The house was rebuilt during the 15th–19th century. During these years, the Gothic image of the palace was practically lost. Between 1975 and 1987 an extensive Gothic revival of the house was carried out. During this renovation, the Gothic facade was uncovered and restored, instead of the existing Baroque one. A reinforced concrete parapet was also added to the roof, which the house previously lacked. Since 1988 it is under administration of the National Gallery in Prague.

=== 14th–16th century ===
The first documented reference of the house dates back to 1363, when it belonged to the nobleman Henslin Pesold from Cheb. In the following years the house had many owners, ranging from rich noblemen to small nobles.

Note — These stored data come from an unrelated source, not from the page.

-- ==== Sys2Proof/Config.lean ====
section
/-! DEFINITION. The implementation parameters (spec/00_scope.md R4) and the free values: what the spec
leaves open and no proof may look into. -/

namespace Sys2Proof

/-- `ENGINE` (R4): only the software path, or the shift-register peripheral beside it. -/
inductive Engine where
  | bitBang
  | hwShift
  deriving DecidableEq, Repr

/-- The per-slot parameters of R4: `CS[i]`, `SLOW[i]`, `AUX_HIGH[i]`, `AUX_LOW[i]`, `STROBE[i]`. -/
structure SlotConfig where
  cs : Nat
  slow : Bool := false
  auxHigh : Word := 0
  auxLow : Word := 0
  strobe : Word := 0
  deriving DecidableEq, Repr

/-- The parameters of R4. `NDEV` is the number of entries of `slots`. `divTable` is the law `div_freq`
over `DIV_MIN .. DIV_MAX` as its list of values; `none` is the default law of R4. `queueDepth` is
`QUEUE_DEPTH`, `none` for unbounded. `windowBase` is the platform's base of the register window in host
addresses (R22, R50). `hwFaults` is the oracle `hw_fault(d, t, n)` that 93_implementation_defined.md U10
lets a model add, as the list of the points where it is true; empty is the spec's own model (R112). -/
structure Config where
  nlines : Nat
  sck : Nat
  mosi : Nat
  miso : Nat
  slots : List SlotConfig
  fixedOverheadNs : Word
  hostClkHz : Word
  engine : Engine
  hasDivider : Bool
  divMin : BitVec 16
  divMax : BitVec 16
  divTable : Option (List Word) := none
  flushOnSet : Bool := false
  gpioMapped : Bool := true
  cpha1Supported : Bool := true
  queueDepth : Option Nat := none
  windowBase : Word
  hwFaults : List (Slot × Word × Nat) := []
  deriving DecidableEq, Repr

/-- `NDEV` (R4, R20). -/
def Config.ndev (c : Config) : Nat := c.slots.length

/-- `d < NDEV`. -/
def Config.hasSlot (c : Config) (d : Slot) : Bool := decide (d.toNat < c.ndev)

/-- The per-slot parameters of slot `d`; a slot that does not exist has no hook and no line (line 32 is no
bit of a mask). No operation uses the entry of such a slot. -/
def Config.slot (c : Config) (d : Slot) : SlotConfig := c.slots.getD d.toNat { cs := 32 }

/-- The mask of all lines the block owns: bits `>= NLINES` are 0 (R4, D12). -/
def Config.lineMask (c : Config) : Word := maskBelow c.nlines

/-- `AUX_HIGH`, `AUX_LOW` and `STROBE` of every slot joined: `A_high`, `A_low`, `A_strobe` of R210. -/
def Config.allAuxHigh (c : Config) : Word := c.slots.foldr (fun p m => p.auxHigh ||| m) 0

def Config.allAuxLow (c : Config) : Word := c.slots.foldr (fun p m => p.auxLow ||| m) 0

def Config.allStrobe (c : Config) : Word := c.slots.foldr (fun p m => p.strobe ||| m) 0

/-- The lines construction makes push-pull outputs (R210). -/
def Config.resetPP (c : Config) : Word :=
  bit c.sck ||| bit c.mosi ||| c.allAuxHigh ||| c.allAuxLow ||| c.allStrobe

/-- The lines construction latches low (R210). -/
def Config.resetLow (c : Config) : Word :=
  bit c.sck ||| bit c.mosi ||| c.allAuxHigh ||| c.allStrobe

/-- Every chip-select line as one mask. -/
def Config.allCs (c : Config) : Word := c.slots.foldr (fun p m => bit p.cs ||| m) 0

/-- `div_freq(d)`: the table's value, or the default law `floor(HOST_CLK_HZ / (2*(d+1)))` (R4, R125 d). -/
def Config.divFreq (c : Config) (d : BitVec 16) : Nat :=
  match c.divTable with
  | some values => (values.getD (d.toNat - c.divMin.toNat) 0).toNat
  | none => c.hostClkHz.toNat / (2 * (d.toNat + 1))

/-- `div_freq` never increases: each listed value is at most the one before it (R4, C12). -/
def Config.nonIncreasing : List Word → Bool
  | a :: b :: rest => decide (b.toNat ≤ a.toNat) && Config.nonIncreasing (b :: rest)
  | _ => true

/-- The size in bytes of the register window: the listed offsets end with `DEV_HZ[NDEV-1]` (R22). -/
def Config.windowSize (c : Config) : Nat := 0x80 + 8 * c.ndev

/-- The constraints R4 puts on the parameters. -/
def Config.wf (c : Config) : Bool :=
  let lines := [c.sck, c.mosi, c.miso] ++ c.slots.map SlotConfig.cs
  let signals := bit c.sck ||| bit c.mosi ||| bit c.miso ||| c.allCs
  decide (1 ≤ c.nlines ∧ c.nlines ≤ 32)
    && decide (1 ≤ c.ndev ∧ c.ndev ≤ 16)
    && lines.all (fun n => decide (n < c.nlines))
    && decide lines.Nodup
    && c.slots.all (fun p =>
        decide (p.auxHigh &&& p.auxLow = 0)
          && decide ((p.auxHigh ||| p.auxLow ||| p.strobe) &&& signals = 0)
          && decide ((p.auxHigh ||| p.auxLow ||| p.strobe) &&& ~~~c.lineMask = 0))
    && decide (c.allAuxLow &&& (c.allAuxHigh ||| c.allStrobe) = 0)
    && decide (c.divMin.toNat ≤ c.divMax.toNat)
    && (!c.hasDivider || decide (c.engine = .hwShift))
    && (match c.divTable with
        | none => true
        | some values =>
          decide (values.length = c.divMax.toNat - c.divMin.toNat + 1) && Config.nonIncreasing values)

/-- The platform of `State.reset`: platform H of 95_test_vectors.md section 0 (a legal choice of R4, not
the spec's law). -/
def Config.reference : Config where
  nlines := 8
  sck := 0
  mosi := 1
  miso := 2
  slots := [{ cs := 3 }, { cs := 4 }]
  fixedOverheadNs := 12
  hostClkHz := 200000000
  engine := .hwShift
  hasDivider := true
  divMin := 0
  divMax := 63
  windowBase := 0xF0000000

/-- FREE VALUE: what the `k`-th draw of a GPIO_GET answer is once the environment's script is used up
(R92, R93, U2). -/
opaque Config.freeLines : Nat → Word

/-- FREE VALUE: the byte at an address of host memory nobody has written (no source gives it). -/
opaque Config.unwrittenByte : Word → Byte

/-- FREE VALUE: what the `k`-th read gives for the byte at an address that the host wrote while it was in
flight (R57, U7). -/
opaque Config.racedByte : Nat → Word → Byte

end Sys2Proof
end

Furthermore, the house was a gem of the square thanks to its intricate facade decorations which inspired the articulation of the eastern facade of the new city hall which was built at the end of the 14th century.

Between the years 1484 and 1513, the price of the house doubled. This suggests that the house underwent major renovations during these years. During the first decade of the 16th century, when the house was owned by Václav Šlechta from Pomberk, the eastern wing and a Renaissance portal were built. Also from this time, several paintings of draperies, which decorated the walls, have been preserved. Sometime after completion, the northern wing was added, which enclosed the courtyard.

=== 17th–19th century ===
A significant milestone for the house was the year 1685, when the house underwent another major renovation. All the Gothic elements which were protruding from the facade were removed and used in the walling up. The house also gained a new roof and its height was reduced. Another major adjustment was changing the number of floors of the corner tower from three to four, which gave the western facade a very distinct character. However, the articulation of three windows was preserved. The northern snail staircase lost its function as the main staircase due to changes in the floor-to-floor height and was used from then on as a pantry.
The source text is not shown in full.